In a multivariate model controlling for age, sex, ethnicity, visit season, z-BMI, diabetes duration, and A1c, age was most significantly associated with 25OHD (P<.0001); older age was associated with lower 25OHD. Only ethnicity (P=.05) was also significantly associated with 25OHD, with lower 25OHD more common among non-white patients.
To further explore the relationship between age and 25OHD, participants were stratified into three groups by age: youngest (0–5 years), middle (6–11 years), and oldest (12–18 years). The percentage of participants in each age group meeting criteria for vitamin D sufficiency, insufficiency, or deficiency is shown in Figure 1A. Inadequate 25OHD concentrations were most prevalent in the oldest age group, with only 15% meeting criteria for vitamin D sufficiency. Mean adjusted 25OHD concentrations for the three age groups are shown in Figure 1B. Mean adjusted 25OHD concentration was significantly lower in the oldest group than in the youngest group (P<.01).
Discussion
It is important for those who care for children, particularly children with T1D, to be aware of the high prevalence of vitamin D inadequacy and its adverse effect on skeletal health. In our sample of youth, vitamin D inadequacy was most common among adolescents aged 12–18 years, with more than 4 out of 5 meeting criteria for vitamin D insufficiency or deficiency. In comparison, a recent study of adolescent youth without diabetes from Philadelphia found that 51% of white participants had vitamin D levels <30 ng/mL when tested between the months of November-March (16). For the white participants in our cohort tested during the winter, 84% had 25OHD levels <30 ng/mL. Thus, our data suggest excessive vitamin D inadequacy in youth with T1D compared with a geographically-, age-, and race-matched sample.

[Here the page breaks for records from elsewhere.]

/-- A snoop ends in a synthetic error or a timeout (R177, R185, R291). -/
def snoopFails (node : Node) (tag : Tag) (timeout : Bool) (s : State) : State :=
  match s.quay.txns.find? (fun t => t.snoops.any (fun o => o.node = node && o.tag = tag)) with
  | none => s
  | some t => match t.snoops.find? (fun o => o.node = node && o.tag = tag) with
    | none => s
    | some o =>
      let s := { s with quay.quiet := if s.quay.quiet.contains (node, tag) then s.quay.quiet else s.quay.quiet ++ [(node, tag)] }
      let (t, s) := snoopReport o { op := if timeout then 1 else 0 } t s
      advance t.line (putTxn t s)

/-- A CMP_ACK ends a grant (R175): received, or treated as received (R185, R290, R291). -/
def ackGrant (node : Node) (tag : Tag) (s : State) : State :=
  match s.quay.txns.find? (fun t => t.phase = .ack && t.req.src = node && t.req.tag = tag) with
  | none => s
  | some t => closeTxn t s

end Sys2Proof.Machine
end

Although glycemic control, duration of diabetes, and age were associated with vitamin D inadequacy in bivariate analyses, only age remained a significant predictor in multivariate analyses. The youngest participants were over-represented by youth with short duration diabetes and higher A1c levels reflective of their recently diagnosed diabetes.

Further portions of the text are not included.